» **Exercise**
When the line containing "def coreCheckpoints (s" appears in the data below, begin copying there and stop only after the line containing "else if s.time.alignTb0 then".

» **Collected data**
-- ==== Sys2Proof/Machine/Cycle.lean ====
section
/-! DEFINITION. The device-cycle boundary (R245): what every unit does once in a device cycle, and what takes effect there. -/
namespace Sys2Proof.Machine

/-! ### Clocks of pipelines and clusters (R112, R308) -/

/-- The pipelines in the mask of trunk group `g`. -/
def groupPipes (s : State) (g : Nat) : List Nat := (List.range 4).filter fun k => bit (s.image.bindG.getD g 0) k

/-- What port `p` is charged in pipeline `k`, in 1/12 Mb/s: its rate where it is bound there, and for a trunk group its rate
divided by the number of pipelines in its mask (R38). -/
def chargedRate (s : State) (k p : Nat) : Nat :=
  match portGroup s p with
  | some g => if (groupPipes s g).contains k then portRate s p * 12 / (groupPipes s g).length else 0
  | none => if (if p < 48 then isHPort s p else isCPort s (p - 48)) && pipeOf s p == k then portRate s p * 12 else 0

/-- The rate, in 1/12 Mb/s, of the front ports bound to pipeline `k` whose link is up. -/
def boundRate (s : State) (k : Nat) : Nat := (((List.range 80).filter (linkUp s)).map (chargedRate s k)).sum

/-- The clock of pipeline `k`: half while CLK_MODE is automatic and its ports' rate is at most 323 Gb/s. -/
def pipeClock (s : State) (k : Nat) : State :=
  wrBit s Reg.pipeStat [k] 0 (isPipe s k && rdBit s Reg.pipeCtrl [k] 0 && decide (boundRate s k ≤ 323000 * 12))

/-- The highest load of an engine of cluster `k`. -/
def clusterLoad (s : State) (k : Nat) : Nat := ((List.range 8).map fun e => engineLoad s (8 * k + e) none).foldl max 0

/-- The lowest clock at which every engine's load is at most 0.85 of its slots: 0 1.6 GHz, 1 0.8 GHz, 2 0.4 GHz, 3 unpowered. -/
def clusterClock (s : State) (k : Nat) : Nat :=
  let l := clusterLoad s k
  if !isCluster s k then 3
  else if !rdBit s Reg.accCtrl [] 8 then 0
  else if l * 100 ≤ 85 * (fullLoad / 4) then 2
  else if l * 100 ≤ 85 * (fullLoad / 2) then 1
  else 0

/-- The clock in force of each cluster, and its load in per mille of full slots. -/
def clockCluster (s : State) (k : Nat) : State :=
  let c := clusterClock s k
  let s := { s with acc := { s.acc with clocks := s.acc.clocks.set k c } }
  putWord s Reg.accClusterStat [k] (BitVec.ofNat 32 (c * 2 ^ 30 + min 1023 (perMille (clusterLoad s k))))

/-! ### Slots of the cycle that ends (R309, R310) -/

/-- The clock cycles of a cluster at clock code `c` in `el` ticks of 1.25 ns. -/
def clusterCycles (c el : Nat) : Nat := if c = 3 then 0 else el * 2 / 2 ^ c

/-- The events of engine `e` in a device cycle of `n` clock cycles. Every slot falls in one of the four classes, back-starved
slots in one of three; how many fall in each, and the traffic of DRAM, is free. -/
def engineSlots (s : State) (e n : Nat) : State :=
  let a := freeWord s
  let b := Config.freeWord (s.freeCtr + 1)
  let d := Config.freeWord (s.freeCtr + 2)
  let part (x left : Nat) : Nat := x % (left + 1)
  let retired := part (fld a 31 0) (2 * n)
  let wasted := part (fld a 63 32) (2 * n - retired)
  let front := part (fld b 31 0) (2 * n - retired - wasted)
  let back := 2 * n - retired - wasted - front
  let localOnly := part (fld b 63 32) back
  let dram := part (fld d 31 0) (back - localOnly)
  let c := Config.freeWord (s.freeCtr + 3)
  let free (k : Nat) : Nat := fld c (16 * k + 15) (16 * k)
  let counts : List (Nat × Nat) :=
    [(0x01, n), (0x10, retired), (0x11, wasted), (0x12, front), (0x13, back), (0x14, localOnly), (0x15, dram),
     (0x16, back - localOnly - dram), (0x17, part (fld d 63 32) front), (0x20, part (free 0) retired), (0x21, free 1 * 64),
     (0x22, free 2 * 64), (0x23, free 3)]
  let s := { s with freeCtr := s.freeCtr + 4 }
  counts.foldl (fun s x => perfEvent s e x.1 x.2) (bump s Ctr.engine [e] 6 n)

/-- The slots of every engine of cluster `k`. -/
def clusterSlots (el : Nat) (s : State) (k : Nat) : State :=
  if isCluster s k then
    (List.range 8).foldl (fun s e => engineSlots s (8 * k + e) (clusterCycles (s.acc.clocks.getD k 0) el)) s
  else s

/-! ### The management complex -/

/-- Each core that runs writes its checkpoint (R456). -/
def coreCheckpoints (s : State) : State :=
  (List.range 4).foldl (fun s k =>
    if coreDown s k then s
    else { s with power := { s.power with checkpoints := put s.power.checkpoints k s.time.dt } }) s

/-- A device cycle under a hold bit of GLB_MS_HOLD (R418). -/
def countHolds (s : State) : State :=
  { s with regs := { s.regs with
      holdHostCycles := if rdBit s Reg.glbMsHold [] 0 then s.regs.holdHostCycles + 1 else 0,
      holdMcCycles := if rdBit s Reg.glbMsHold [] 1 then s.regs.holdMcCycles + 1 else 0 } }

/-! ### The boundary -/

/-- What the line codes of front port `p` have met in the cycle that ends, while its link is up: FEC code words corrected, not
correctable and FEC symbols corrected (R78), or false carrier events and symbol errors outside frames (R108). How many is
free. -/
def countLine (s : State) (p : Nat) : State :=
  let w := freeWord s
  if !linkUp s p then s
  else if p < 48 then
    if (portGroup s p).isSome || rd s Reg.hpLinkStat [p] 6 4 == 0 then s
    else countPort (countPort (countPort (spend s) p 35 (fld w 19 0)) p 36 (fld w 39 20)) p 37 (fld w 63 40)
  else countPort (countPort (spend s) p 42 (fld w 15 0)) p 43 (fld w 31 16)

/-- The counts of the cycle that ends: engine slots, line codes and the time spent in LPI. -/
def closeCounts (s : State) : State :=
  let s := (List.range 8).foldl (clusterSlots (s.time.dt - s.time.cycleStart)) s
  (List.range 32).foldl (fun s c => countLpi s (48 + c)) ((List.range 80).foldl countLine s)

/-- The instant at which the device cycle in progress ends, where it is reached: a DT tick (R245). A paired unit that stands by
follows the boundaries of the ACTIVE unit (R397). -/
def cycleEnd (s : State) : Option Nat :=
  if paired s && (role s == 2 || role s == 3) then some s.time.dt
  else if s.time.alignTb0 then
    let past := (tb s 0).now - s.time.cycleTb0 * unitsPerMs
    if past < 0 then none else some (s.time.dt - (past / tickUnits s 0).toNat)
  else
    let e := ceilDiv (s.time.cycleStart + 400000) 800000 * 800000
    if e ≤ s.time.dt then some e else none

/-- What the units do at a boundary at tick `at_`, in this order: counts of the cycle that ends, MS values, the units' own work,
clocks. -/
def turnCycle (s : State) (at_ : Nat) (us : List Upset) : State :=
  let s := closeCounts s
  let n := rd s Reg.timeDevcyc [] 30 0
  let s := wr s Reg.timeDevcyc [] 30 0 (n + 1)
  let s := { s with time := { s.time with cycleStart := at_, cycleTb0 := s.time.cycleTb0 + 1 } }
  let s := msBoundary (countHolds s)
  let s := flowUpdate (izlCycle s) false
  let s := twinCycle s
  let s := placeCycle s
  let s := updCycle s
  let s := obsCycle s
  let s := maintCycle s
  let s := (List.range 8).foldl clockCluster ((List.range 4).foldl pipeClock s)
  alignCycle (scrub (coreCheckpoints s) us)

/-- DEVICE_CYCLE_BOUNDARY: the device cycle in progress has reached its end. -/
def execDeviceCycleBoundary (el : Nat) (us : List Upset) (s : State) : Host.Outcome State Fault Refusal :=
  let s := advance el s
  match cycleEnd s with
  | none => done s
  | some e => done (if s.power.inReset || stopped s then s else turnCycle s e us)

end Sys2Proof.Machine
end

» **Exercise solution**
def coreCheckpoints (s : State) : State :=
  (List.range 4).foldl (fun s k =>
    if coreDown s k then s
    else { s with power := { s.power with checkpoints := put s.power.checkpoints k s.time.dt } }) s

/-- A device cycle under a hold bit of GLB_MS_HOLD (R418). -/
def countHolds (s : State) : State :=
  { s with regs := { s.regs with
      holdHostCycles := if rdBit s Reg.glbMsHold [] 0 then s.regs.holdHostCycles + 1 else 0,
      holdMcCycles := if rdBit s Reg.glbMsHold [] 1 then s.regs.holdMcCycles + 1 else 0 } }

/-! ### The boundary -/

/-- What the line codes of front port `p` have met in the cycle that ends, while its link is up: FEC code words corrected, not
correctable and FEC symbols corrected (R78), or false carrier events and symbol errors outside frames (R108). How many is
free. -/
def countLine (s : State) (p : Nat) : State :=
  let w := freeWord s
  if !linkUp s p then s
  else if p < 48 then
    if (portGroup s p).isSome || rd s Reg.hpLinkStat [p] 6 4 == 0 then s
    else countPort (countPort (countPort (spend s) p 35 (fld w 19 0)) p 36 (fld w 39 20)) p 37 (fld w 63 40)
  else countPort (countPort (spend s) p 42 (fld w 15 0)) p 43 (fld w 31 16)

/-- The counts of the cycle that ends: engine slots, line codes and the time spent in LPI. -/
def closeCounts (s : State) : State :=
  let s := (List.range 8).foldl (clusterSlots (s.time.dt - s.time.cycleStart)) s
  (List.range 32).foldl (fun s c => countLpi s (48 + c)) ((List.range 80).foldl countLine s)

/-- The instant at which the device cycle in progress ends, where it is reached: a DT tick (R245). A paired unit that stands by
follows the boundaries of the ACTIVE unit (R397). -/
def cycleEnd (s : State) : Option Nat :=
  if paired s && (role s == 2 || role s == 3) then some s.time.dt
  else if s.time.alignTb0 then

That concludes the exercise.